From the data below, copy exactly the lines that lie between the one holding "interval_cases i <;>" and the one holding "i) : x = y := by", including both, and nothing more.

- Extracted records -
- Opening Delimiter -
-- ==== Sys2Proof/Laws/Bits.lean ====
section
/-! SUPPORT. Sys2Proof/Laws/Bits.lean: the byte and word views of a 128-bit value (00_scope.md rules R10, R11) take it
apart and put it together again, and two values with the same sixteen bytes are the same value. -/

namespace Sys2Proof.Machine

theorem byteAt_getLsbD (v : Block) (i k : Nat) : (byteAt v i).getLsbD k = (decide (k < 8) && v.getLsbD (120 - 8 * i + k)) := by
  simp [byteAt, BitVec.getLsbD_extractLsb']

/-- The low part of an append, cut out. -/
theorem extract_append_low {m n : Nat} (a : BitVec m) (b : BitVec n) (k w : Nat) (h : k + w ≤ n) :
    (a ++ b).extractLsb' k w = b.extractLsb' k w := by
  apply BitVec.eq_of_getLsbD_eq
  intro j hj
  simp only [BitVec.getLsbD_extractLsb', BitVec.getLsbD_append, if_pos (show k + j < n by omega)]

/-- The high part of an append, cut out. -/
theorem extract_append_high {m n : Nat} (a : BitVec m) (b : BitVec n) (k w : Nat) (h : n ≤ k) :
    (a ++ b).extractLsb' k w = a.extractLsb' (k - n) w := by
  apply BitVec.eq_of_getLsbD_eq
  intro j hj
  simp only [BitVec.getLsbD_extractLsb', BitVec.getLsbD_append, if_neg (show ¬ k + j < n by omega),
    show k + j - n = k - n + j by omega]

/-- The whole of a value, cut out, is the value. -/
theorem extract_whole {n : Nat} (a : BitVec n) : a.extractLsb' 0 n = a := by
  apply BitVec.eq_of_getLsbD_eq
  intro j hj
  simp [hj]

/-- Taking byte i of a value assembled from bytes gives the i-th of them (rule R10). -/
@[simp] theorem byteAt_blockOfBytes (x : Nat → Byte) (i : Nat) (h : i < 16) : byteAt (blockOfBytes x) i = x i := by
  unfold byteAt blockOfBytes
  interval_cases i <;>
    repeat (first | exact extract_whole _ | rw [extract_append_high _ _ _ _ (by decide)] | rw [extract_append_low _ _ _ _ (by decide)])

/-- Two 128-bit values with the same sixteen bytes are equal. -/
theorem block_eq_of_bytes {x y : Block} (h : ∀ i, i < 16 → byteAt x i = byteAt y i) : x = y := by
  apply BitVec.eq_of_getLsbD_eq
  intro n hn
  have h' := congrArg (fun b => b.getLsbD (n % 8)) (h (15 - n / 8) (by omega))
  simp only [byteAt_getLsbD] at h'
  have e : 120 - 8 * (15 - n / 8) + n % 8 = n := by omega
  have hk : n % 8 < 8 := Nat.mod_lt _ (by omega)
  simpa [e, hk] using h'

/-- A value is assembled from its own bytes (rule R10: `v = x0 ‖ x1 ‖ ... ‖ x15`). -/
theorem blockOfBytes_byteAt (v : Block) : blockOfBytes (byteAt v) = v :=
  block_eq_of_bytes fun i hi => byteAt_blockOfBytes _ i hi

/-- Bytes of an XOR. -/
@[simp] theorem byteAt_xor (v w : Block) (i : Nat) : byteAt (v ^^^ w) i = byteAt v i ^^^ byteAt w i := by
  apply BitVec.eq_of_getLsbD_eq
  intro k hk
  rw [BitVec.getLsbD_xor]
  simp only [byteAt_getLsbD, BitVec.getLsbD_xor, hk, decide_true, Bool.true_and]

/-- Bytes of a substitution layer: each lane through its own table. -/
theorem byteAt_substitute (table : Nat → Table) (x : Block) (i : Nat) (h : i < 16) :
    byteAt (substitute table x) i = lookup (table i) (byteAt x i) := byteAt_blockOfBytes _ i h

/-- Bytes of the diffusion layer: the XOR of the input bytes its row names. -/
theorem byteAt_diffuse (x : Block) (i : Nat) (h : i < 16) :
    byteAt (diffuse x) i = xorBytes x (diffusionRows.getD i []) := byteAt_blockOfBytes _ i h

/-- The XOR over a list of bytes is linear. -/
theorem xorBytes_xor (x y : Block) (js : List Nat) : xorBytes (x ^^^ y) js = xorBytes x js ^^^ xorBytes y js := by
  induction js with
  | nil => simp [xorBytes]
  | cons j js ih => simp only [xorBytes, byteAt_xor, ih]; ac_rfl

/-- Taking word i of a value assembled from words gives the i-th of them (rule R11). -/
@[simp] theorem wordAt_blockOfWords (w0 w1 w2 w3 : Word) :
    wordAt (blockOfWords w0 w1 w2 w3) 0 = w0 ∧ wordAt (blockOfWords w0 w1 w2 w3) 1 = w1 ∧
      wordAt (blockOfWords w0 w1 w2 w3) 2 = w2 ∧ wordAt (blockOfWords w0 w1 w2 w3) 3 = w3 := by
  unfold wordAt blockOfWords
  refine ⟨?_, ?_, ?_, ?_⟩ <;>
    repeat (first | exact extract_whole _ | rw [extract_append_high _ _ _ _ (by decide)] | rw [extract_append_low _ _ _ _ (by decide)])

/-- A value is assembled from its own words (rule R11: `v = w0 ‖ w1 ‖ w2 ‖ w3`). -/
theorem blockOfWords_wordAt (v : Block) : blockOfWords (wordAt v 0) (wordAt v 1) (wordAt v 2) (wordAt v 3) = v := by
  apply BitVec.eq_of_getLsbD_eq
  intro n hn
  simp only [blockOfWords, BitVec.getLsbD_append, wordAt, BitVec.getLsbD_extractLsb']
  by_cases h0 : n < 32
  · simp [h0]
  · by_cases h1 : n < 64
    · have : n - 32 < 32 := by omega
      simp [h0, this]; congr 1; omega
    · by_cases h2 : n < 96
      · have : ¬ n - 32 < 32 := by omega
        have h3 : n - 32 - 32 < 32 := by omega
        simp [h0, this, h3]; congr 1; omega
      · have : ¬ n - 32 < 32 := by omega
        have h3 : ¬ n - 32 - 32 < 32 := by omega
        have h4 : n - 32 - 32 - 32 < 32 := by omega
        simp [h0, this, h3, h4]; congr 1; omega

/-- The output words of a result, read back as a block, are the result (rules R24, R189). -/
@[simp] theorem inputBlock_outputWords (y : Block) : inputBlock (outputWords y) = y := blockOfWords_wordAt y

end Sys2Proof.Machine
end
- Closing Delimiter -
- Output of the exercise -
  interval_cases i <;>
    repeat (first | exact extract_whole _ | rw [extract_append_high _ _ _ _ (by decide)] | rw [extract_append_low _ _ _ _ (by decide)])

/-- Two 128-bit values with the same sixteen bytes are equal. -/
theorem block_eq_of_bytes {x y : Block} (h : ∀ i, i < 16 → byteAt x i = byteAt y i) : x = y := by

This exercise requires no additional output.